[How to complete this task] Please repeat each entry. Match every word exactly.

********

-- ==== Sys2Proof/Machine/Num.lean ====
section
/-!
DEFINITION. Numbers (spec/02): element formats, exact values, rounding with its flags, block scales,
stochastic generators and the reduction tree.
-/
namespace Sys2Proof.Machine

open Sys2Proof

/-! Flag bits of `sys.sflag` (R38). -/

def fSCH : U32 := 0x1000#32
def fNX : U32 := 0x800#32
def fUF : U32 := 0x400#32
def fOF : U32 := 0x200#32
def fDZ : U32 := 0x100#32
def fNV : U32 := 0x80#32
def fINV : U32 := 0x40#32
def fEMP : U32 := 0x20#32
def fPOI : U32 := 0x10#32
def fFMT : U32 := 0x8#32
def fRES : U32 := 0x4#32
def fPWF : U32 := 0x2#32
def fWIN : U32 := 0x1#32

/-- A flag when a condition holds. -/
def flagIf (b : Bool) (f : U32) : U32 := if b then f else 0#32

/-- An exact value (R53): NaN, poison, an infinity, or the number `±m·2^e`. -/
inductive Val where
  | nan
  | poison
  | inf (neg : Bool)
  | fin (neg : Bool) (m : Nat) (e : Int)
  deriving DecidableEq, Repr

/-- `2^k` for a natural exponent held as an integer, 1 for a negative one. -/
def pow2 (k : Int) : Nat := 2 ^ k.toNat

/-- `a·2^x ≤ b·2^y`. -/
def leScaled (a : Nat) (x : Int) (b : Nat) (y : Int) : Bool :=
  if x ≤ y then a ≤ b * pow2 (y - x) else a * pow2 (x - y) ≤ b

/-- The classes of floating target (R56). -/
inductive FKind where
  | ieee | ext | fin
  deriving DecidableEq, Repr

/-- A floating format: precision `p`, exponent `emin` of its subnormal spacing, largest finite magnitude
`maxM·2^maxE`, width in bits. -/
structure FloatFmt where
  p : Nat
  emin : Int
  maxM : Nat
  maxE : Int
  kind : FKind
  uns : Bool
  bits : Nat
  deriving DecidableEq, Repr

def fp32 : FloatFmt := { p := 24, emin := -149, maxM := 2 ^ 24 - 1, maxE := 104, kind := .ieee, uns := false, bits := 32 }
def bf16 : FloatFmt := { p := 8, emin := -133, maxM := 2 ^ 8 - 1, maxE := 120, kind := .ieee, uns := false, bits := 16 }
def fp16 : FloatFmt := { p := 11, emin := -24, maxM := 2 ^ 11 - 1, maxE := 5, kind := .ieee, uns := false, bits := 16 }

/-- The value of a nonnegative magnitude code of a format with subnormals (R45, IEEE 754). -/
def magOf (p : Nat) (emin : Int) (code : Nat) : Nat × Int :=
  let t := 2 ^ (p - 1)
  if code < t then (code, emin) else (t + code % t, emin + (code / t : Nat) - 1)

/-- A binary8 format by its code 0x01-0x1F (R42-R45, R49). -/
def b8 (f : Nat) : FloatFmt :=
  let p := f % 8
  let uns := bitAt f 4
  let fin := bitAt f 3
  let b : Nat := if uns then 2 ^ (8 - p) else 2 ^ (7 - p)
  let emin : Int := 1 - (b : Int) - ((p - 1 : Nat) : Int)
  let top := if uns then (if fin then 0xFE else 0xFD) else (if fin then 0x7F else 0x7E)
  let mx := magOf p emin top
  { p := p, emin := emin, maxM := mx.1, maxE := mx.2, kind := if fin then .fin else .ext, uns := uns, bits := 8 }

/-- An element format (R49). -/
inductive Fmt where
  | flt (f : FloatFmt)
  | int (bits : Nat) (signed : Bool)
  deriving DecidableEq, Repr

/-- The numeric format of a code, none for raw, structural, reserved and poison codes (R49). -/
def fmtOf (c : Nat) : Option Fmt :=
  if c < 0x20 then (if c % 8 = 0 then none else some (.flt (b8 c)))
  else match c with
    | 0x20 => some (.flt bf16)
    | 0x21 => some (.flt fp16)
    | 0x22 => some (.flt fp32)
    | 0x28 => some (.int 8 true)
    | 0x29 => some (.int 8 false)
    | 0x2A => some (.int 4 true)
    | 0x2B => some (.int 16 true)
    | 0x2C => some (.int 32 true)
    | _ => none

/-- A code that R49 does not list. -/
def fmtReserved (c : Nat) : Bool :=
  (fmtOf c).isNone && !(c = 0 || c = 0x30 || c = 0x31 || c = 0x38 || c = 0x7F)

/-- The width of a format in bits. -/
def Fmt.bits : Fmt → Nat
  | .flt f => f.bits
  | .int b _ => b

/-- The largest finite magnitude of a format (R62). -/
def Fmt.maxFin : Fmt → Nat × Int
  | .flt f => (f.maxM, f.maxE)
  | .int b s => (if s then 2 ^ (b - 1) - 1 else 2 ^ b - 1, 0)

/-- The canonical NaN of a floating format (R44, R46). -/
def FloatFmt.nanCode (f : FloatFmt) : Nat :=
  match f.kind with
  | .ieee => if f.bits = 32 then 0x7FC00000 else if f.p = 8 then 0x7FC0 else 0x7E00
  | _ => if f.uns then 0xFF else 0x80

/-- The code of an infinity in a format that has it. -/
def FloatFmt.infCode (f : FloatFmt) (neg : Bool) : Nat :=
  match f.kind with
  | .ieee => (if neg then 2 ^ (f.bits - 1) else 0) + (if f.bits = 32 then 0x7F800000 else if f.p = 8 then 0x7F80 else 0x7C00)
  | _ => if f.uns then 0xFE else if neg then 0xFF else 0x7F

/-- The magnitude code of `m·2^q` with `m` within the precision or just carried out of it (R42, R45). -/
def FloatFmt.magCode (f : FloatFmt) (m : Nat) (q : Int) : Nat :=
  let t := 2 ^ (f.p - 1)
  if m < t then m else (q - f.emin + 1).toNat * t + (m - t)

/-- A signed code from a magnitude code; binary8 has one zero (R44). -/
def FloatFmt.signed (f : FloatFmt) (neg : Bool) (mag : Nat) : Nat :=
  if f.uns then mag else if neg && (mag ≠ 0 || f.kind = .ieee) then 2 ^ (f.bits - 1) + mag else mag

/-- The exact value of an element's bits at scale exponent `s` (R42-R47, R53). -/
def decFmt (f : Fmt) (x : Nat) (s : Int) : Val :=
  match f with
  | .int b sg =>
    let v := x % 2 ^ b
    if sg && 2 ^ (b - 1) ≤ v then .fin true (2 ^ b - v) s else .fin false v s
  | .flt f =>
    let x := x % 2 ^ f.bits
    match f.kind with
    | .ieee =>
      let neg := bitAt x (f.bits - 1)
      let mag := x % 2 ^ (f.bits - 1)
      let top := f.infCode false
      if mag = top then .inf neg else if top < mag then .nan
      else let r := magOf f.p f.emin mag; .fin neg r.1 (r.2 + s)
    | k =>
      if f.uns then
        if x = 0xFF then .nan else if x = 0xFE && k = .ext then .inf false
        else let r := magOf f.p f.emin x; .fin false r.1 (r.2 + s)
      else if x = 0x80 then .nan
      else if x = 0x7F && k = .ext then .inf false
      else if x = 0xFF && k = .ext then .inf true
      else
        let r := magOf f.p f.emin (x % 128)
        .fin (bitAt x 7) r.1 (r.2 + s)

********

[Task response]
-- ==== Sys2Proof/Machine/Num.lean ====
section
/-!
DEFINITION. Numbers (spec/02): element formats, exact values, rounding with its flags, block scales,
stochastic generators and the reduction tree.
-/
namespace Sys2Proof.Machine

open Sys2Proof

/-! Flag bits of `sys.sflag` (R38). -/

def fSCH : U32 := 0x1000#32
def fNX : U32 := 0x800#32
def fUF : U32 := 0x400#32
def fOF : U32 := 0x200#32
def fDZ : U32 := 0x100#32
def fNV : U32 := 0x80#32
def fINV : U32 := 0x40#32
def fEMP : U32 := 0x20#32
def fPOI : U32 := 0x10#32
def fFMT : U32 := 0x8#32
def fRES : U32 := 0x4#32
def fPWF : U32 := 0x2#32
def fWIN : U32 := 0x1#32

/-- A flag when a condition holds. -/
def flagIf (b : Bool) (f : U32) : U32 := if b then f else 0#32

/-- An exact value (R53): NaN, poison, an infinity, or the number `±m·2^e`. -/
inductive Val where
  | nan
  | poison
  | inf (neg : Bool)
  | fin (neg : Bool) (m : Nat) (e : Int)
  deriving DecidableEq, Repr

/-- `2^k` for a natural exponent held as an integer, 1 for a negative one. -/
def pow2 (k : Int) : Nat := 2 ^ k.toNat

/-- `a·2^x ≤ b·2^y`. -/
def leScaled (a : Nat) (x : Int) (b : Nat) (y : Int) : Bool :=
  if x ≤ y then a ≤ b * pow2 (y - x) else a * pow2 (x - y) ≤ b

/-- The classes of floating target (R56). -/
inductive FKind where
  | ieee | ext | fin
  deriving DecidableEq, Repr

/-- A floating format: precision `p`, exponent `emin` of its subnormal spacing, largest finite magnitude
`maxM·2^maxE`, width in bits. -/
structure FloatFmt where
  p : Nat
  emin : Int
  maxM : Nat
  maxE : Int
  kind : FKind
  uns : Bool
  bits : Nat
  deriving DecidableEq, Repr

def fp32 : FloatFmt := { p := 24, emin := -149, maxM := 2 ^ 24 - 1, maxE := 104, kind := .ieee, uns := false, bits := 32 }
def bf16 : FloatFmt := { p := 8, emin := -133, maxM := 2 ^ 8 - 1, maxE := 120, kind := .ieee, uns := false, bits := 16 }
def fp16 : FloatFmt := { p := 11, emin := -24, maxM := 2 ^ 11 - 1, maxE := 5, kind := .ieee, uns := false, bits := 16 }

/-- The value of a nonnegative magnitude code of a format with subnormals (R45, IEEE 754). -/
def magOf (p : Nat) (emin : Int) (code : Nat) : Nat × Int :=
  let t := 2 ^ (p - 1)
  if code < t then (code, emin) else (t + code % t, emin + (code / t : Nat) - 1)

/-- A binary8 format by its code 0x01-0x1F (R42-R45, R49). -/
def b8 (f : Nat) : FloatFmt :=
  let p := f % 8
  let uns := bitAt f 4
  let fin := bitAt f 3
  let b : Nat := if uns then 2 ^ (8 - p) else 2 ^ (7 - p)
  let emin : Int := 1 - (b : Int) - ((p - 1 : Nat) : Int)
  let top := if uns then (if fin then 0xFE else 0xFD) else (if fin then 0x7F else 0x7E)
  let mx := magOf p emin top
  { p := p, emin := emin, maxM := mx.1, maxE := mx.2, kind := if fin then .fin else .ext, uns := uns, bits := 8 }

/-- An element format (R49). -/
inductive Fmt where
  | flt (f : FloatFmt)
  | int (bits : Nat) (signed : Bool)
  deriving DecidableEq, Repr

/-- The numeric format of a code, none for raw, structural, reserved and poison codes (R49). -/
def fmtOf (c : Nat) : Option Fmt :=
  if c < 0x20 then (if c % 8 = 0 then none else some (.flt (b8 c)))
  else match c with
    | 0x20 => some (.flt bf16)
    | 0x21 => some (.flt fp16)
    | 0x22 => some (.flt fp32)
    | 0x28 => some (.int 8 true)
    | 0x29 => some (.int 8 false)
    | 0x2A => some (.int 4 true)
    | 0x2B => some (.int 16 true)
    | 0x2C => some (.int 32 true)
    | _ => none

/-- A code that R49 does not list. -/
def fmtReserved (c : Nat) : Bool :=
  (fmtOf c).isNone && !(c = 0 || c = 0x30 || c = 0x31 || c = 0x38 || c = 0x7F)

/-- The width of a format in bits. -/
def Fmt.bits : Fmt → Nat
  | .flt f => f.bits
  | .int b _ => b

/-- The largest finite magnitude of a format (R62). -/
def Fmt.maxFin : Fmt → Nat × Int
  | .flt f => (f.maxM, f.maxE)
  | .int b s => (if s then 2 ^ (b - 1) - 1 else 2 ^ b - 1, 0)

/-- The canonical NaN of a floating format (R44, R46). -/
def FloatFmt.nanCode (f : FloatFmt) : Nat :=
  match f.kind with
  | .ieee => if f.bits = 32 then 0x7FC00000 else if f.p = 8 then 0x7FC0 else 0x7E00
  | _ => if f.uns then 0xFF else 0x80

/-- The code of an infinity in a format that has it. -/
def FloatFmt.infCode (f : FloatFmt) (neg : Bool) : Nat :=
  match f.kind with
  | .ieee => (if neg then 2 ^ (f.bits - 1) else 0) + (if f.bits = 32 then 0x7F800000 else if f.p = 8 then 0x7F80 else 0x7C00)
  | _ => if f.uns then 0xFE else if neg then 0xFF else 0x7F

/-- The magnitude code of `m·2^q` with `m` within the precision or just carried out of it (R42, R45). -/
def FloatFmt.magCode (f : FloatFmt) (m : Nat) (q : Int) : Nat :=
  let t := 2 ^ (f.p - 1)
  if m < t then m else (q - f.emin + 1).toNat * t + (m - t)

/-- A signed code from a magnitude code; binary8 has one zero (R44). -/
def FloatFmt.signed (f : FloatFmt) (neg : Bool) (mag : Nat) : Nat :=
  if f.uns then mag else if neg && (mag ≠ 0 || f.kind = .ieee) then 2 ^ (f.bits - 1) + mag else mag

/-- The exact value of an element's bits at scale exponent `s` (R42-R47, R53). -/
def decFmt (f : Fmt) (x : Nat) (s : Int) : Val :=
  match f with
  | .int b sg =>
    let v := x % 2 ^ b
    if sg && 2 ^ (b - 1) ≤ v then .fin true (2 ^ b - v) s else .fin false v s
  | .flt f =>
    let x := x % 2 ^ f.bits
    match f.kind with
    | .ieee =>
      let neg := bitAt x (f.bits - 1)
      let mag := x % 2 ^ (f.bits - 1)
      let top := f.infCode false
      if mag = top then .inf neg else if top < mag then .nan
      else let r := magOf f.p f.emin mag; .fin neg r.1 (r.2 + s)
    | k =>
      if f.uns then
        if x = 0xFF then .nan else if x = 0xFE && k = .ext then .inf false
        else let r := magOf f.p f.emin x; .fin false r.1 (r.2 + s)
      else if x = 0x80 then .nan
      else if x = 0x7F && k = .ext then .inf false
      else if x = 0xFF && k = .ext then .inf true
      else
        let r := magOf f.p f.emin (x % 128)
        .fin (bitAt x 7) r.1 (r.2 + s)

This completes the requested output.